Traffickers are also very smart and savvy. They are expert mind manipulators. Whether it’s erasing all her cell phone contacts so she’s completely isolated or telling her he will kill her family if she breathes a word about him, he has a hold on his victim’s psyche. He figures out exactly what she is scared of or feeling insecure about and digs in. There are so many ways physically and psychologically that traffickers keep their victims caught in the system. Here are just a few.
Low Self-Esteem
This one is universal. We all go through bouts of self-doubt, wondering where we fit in. Especially as teens when everything starts to change—our friends, our bodies, our hormones. Adolescence is a hugely vulnerable time. When someone points to you and says you look pretty or he believes in you, it feels only natural to be attracted to that kind of attention.
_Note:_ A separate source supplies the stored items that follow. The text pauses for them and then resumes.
-- ==== Sys2Proof/Machine/Lane.lean ====
section
/-! DEFINITION. The lane operations SHFL, VOTE, REDU and SCAN (R402, R408, R427 to R429). -/

namespace Sys2Proof.Machine

/-- The lane that SHFL reads for lane l, as an exact integer (R427). -/
def shflFrom (m : ShflMode) (l b : Nat) : Int :=
  match m with
  | .idx => b
  | .up => (l : Int) - b
  | .down => (l : Int) + b
  | .xor => (l ^^^ b : Nat)

/-- SHFL (R427). -/
def execShfl (g : Guard) (m : ShflMode) (d : Dst) (a b : Src) (s : State) : Out :=
  laneOp0 s g (u32 [a, b]) d fun c l =>
    let j := shflFrom m l (opnd32 c (u32 [a, b]) 1 l).toNat
    zx (opnd32 c (u32 [a, b]) 0 (if 0 ≤ j ∧ j < c.w ∧ c.p.mask.getLsbD j.toNat then j.toNat else l))

/-- The lanes whose predicate holds. -/
def votes (c : Cx) (a : Src) : Mask := c.p.mask &&& maskOf fun l => opnd32 c (u32 [a]) 0 l != 0

/-- VOTE (R429). -/
def execVote (g : Guard) (m : VoteMode) (d : Dst) (a : Src) (s : State) : Out :=
  match m with
  | .any => laneOp0 s g (u32 [a]) d fun c _ => dw (b2n (votes c a != 0))
  | .all => laneOp0 s g (u32 [a]) d fun c _ => dw (b2n (votes c a == c.p.mask))
  | .ballot => laneOp s g (u32 [a]) d true (fun c _ => votes c a) fun _ g => g

/-- One pairwise combination (R408). -/
def combine (op : RedOp) (x y : Nat) : FRes :=
  let sx := sInt 32 x
  let sy := sInt 32 y
  match op with
  | .add => { v := (x + y) % 2 ^ 32 }
  | .minS => { v := if sx ≤ sy then x else y }
  | .maxS => { v := if sx ≤ sy then y else x }
  | .minB => { v := min x y }
  | .maxB => { v := max x y }
  | .and => { v := x &&& y }
  | .or => { v := x ||| y }
  | .xor => { v := x ^^^ y }
  | .fadd => fAdd fp32 .rne false (unpack fp32 x) (unpack fp32 y)
  | .fmin => fMinMax fp32 false x y (unpack fp32 x) (unpack fp32 y)
  | .fmax => fMinMax fp32 true x y (unpack fp32 x) (unpack fp32 y)

def isFloatOp : RedOp → Bool
  | .fadd | .fmin | .fmax => true
  | _ => false

/-- A value alone: a NaN becomes canonical under a floating-point operation (R408). -/
def combineOne (op : RedOp) (x : Nat) : FRes :=
  if isFloatOp op then
    match unpack fp32 x with
    | .nan sg => { v := fp32.canon, fl := if sg then fINV else 0 }
    | _ => { v := x }
  else { v := x }

/-- Combines values two at a time, in an order that free values pick, until one is left (R166, R408). `made` counts
only for .fadd (R154). -/
def combineAll (op : RedOp) : Nat → Nat → List Nat → Flags → Bool → FRes
  | 0, _, vs, fl, made => { v := vs.headD 0, fl := fl, made := made }
  | k + 1, ctr, vs, fl, made =>
    if vs.length ≤ 1 then { v := vs.headD 0, fl := fl, made := made }
    else
      let i := Config.choice ctr % vs.length
      let x := vs.getD i 0
      let rest := dropAt vs i
      let j := Config.choice (ctr + 1) % rest.length
      let r := combine op x (rest.getD j 0)
      combineAll op k (ctr + 2) (r.v :: dropAt rest j) (fl ||| r.fl) (made || (op == .fadd && r.made))

/-- Integer operations combine in lane order: the order does not matter. -/
def reduce (op : RedOp) (ctr : Nat) (vs : List Nat) : FRes :=
  match vs with
  | [] => { v := 0 }
  | [x] => combineOne op x
  | x :: xs =>
    if isFloatOp op then combineAll op xs.length ctr vs 0 false
    else { v := xs.foldl (fun a b => (combine op a b).v) x }

/-- The identity of an operation (R428). -/
def redIdentity : RedOp → Nat
  | .add | .or | .xor | .maxB => 0
  | .minS => 0x7FFFFFFF
  | .maxS => 0x80000000
  | .minB | .and => 0xFFFFFFFF
  | .fadd => 0x80000000
  | .fmin => 0x7F800000
  | .fmax => 0xFF800000

/-- The values of the active lanes that satisfy a test, in lane order. -/
def laneVals (c : Cx) (a : Src) (p : Nat → Bool) : List Nat :=
  ((lanes c.p.mask).filter p).map fun l => (opnd32 c (u32 [a]) 0 l).toNat

/-- Uses up the free values that a lane operation took. -/
def useFree (n : Nat) : Out → Out
  | .next s => .next { s with free := s.free + n }
  | o => o

/-- REDU (R408). -/
def execRedu (g : Guard) (op : RedOp) (d : Dst) (a : Src) (s : State) : Out :=
  let r (c : Cx) : FRes := reduce op s.free (laneVals c a fun _ => true)
  useFree (if isFloatOp op then 128 else 0)
    (laneOp s g (u32 [a]) d false (fun c _ => dw (r c).v) (fPost fun c _ => r c))

/-- The prefix of lane l (R428). -/
def scanAt (op : RedOp) (excl : Bool) (a : Src) (free : Nat) (c : Cx) (l : Nat) : FRes :=
  if excl && l == lowLane c.p.mask then { v := redIdentity op }
  else reduce op (free + 128 * l) (laneVals c a fun i => decide (i < l) || (!excl && i == l))

/-- SCAN (R428). -/
def execScan (g : Guard) (op : RedOp) (excl : Bool) (d : Dst) (a : Src) (s : State) : Out :=
  useFree (if isFloatOp op then 8192 else 0)
    (laneOp s g (u32 [a]) d false (fun c l => dw (scanAt op excl a s.free c l).v) (fPost (scanAt op excl a s.free)))

end Sys2Proof.Machine
end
This is just one way in which traffickers are mind manipulators.
Physical Abuse and Threats
It is common that victims are abused physically in some way while being held captive. Some are knocked unconscious by their beatings on a regular basis. Traffickers often promise that they will kill their victim and/or the victim’s family if s/he tries to run away or call anyone for help.
Deportation
A lot of trafficking victims are from foreign countries, so deportation is a terrifying threat for them. Traffickers steal identification and green cards, cell phones, and any other identifying objects. They also often have a mob of conspirators back in the victim’s home country ready to “greet” her if she’s sent back home. Not to mention that she may not even speak English and could be completely in the dark about where she’s located.
Constant Relocation
This is another common tactic for traffickers. They move around a country quickly and secretively. This means the victims never know exactly what city or state they’ll wake up in the next morning, law enforcement cannot track them down, and the victims cannot get familiarized or find out where safe houses are. Each new city could mean different names or identifications for victims, too. Pretty soon, the girls cannot tell who, what, or where they are, and they’r
e completely isolated from family or friends who could possibly get them out.
Criminal Charges
If you are a victim and you try to call the authorities, what will happen? Even though victims of sex trafficking have been horrifically abused, many times if they try to contact law enforcement, they can be charged with prostitution, indecent exposure, or loitering. Anyone being trafficked who’s older than eighteen has to prove “force, fraud, and coercion,” which is very hard. A lot of people (jurors, lawyers, even judges) still don’t understand that prostitutes are most often victims instead of culprits. If you’re charged with prostitution, you could be sentenced to many months in jail and required to pay fines, which vary from state to state. If you’re younger than eighteen and brought into foster care (a common “solution”), you never know what kind of family you’ll be placed in. Plus, once you turn eighteen, you’re put back on the street because you’ve “aged out,” which means the government says you’re too old to need a guardian.
Cults
It feels good to be part of a secret club, especially when the leader tells you that you’ve found your calling and are on your way to a new, carefree existence. Cults are religious groups of people who follow one leader, often isolating themselves so they can devote themselves fully. Cult leaders recruit people through all sorts of tactics, often promising psychological or spiritual miracles. And once there is a small group on board with the cult’s mission, each member starts recruiting new people to come into the fold. Not all cults are involved in sex trafficking, but there are some significant and scary cases involving child marriages, sexual servitude, and mass suicide. Victims in these situations are often lured by the leader of the cult who builds a strong, trusting relationship with them, and then asks them to prove their faith.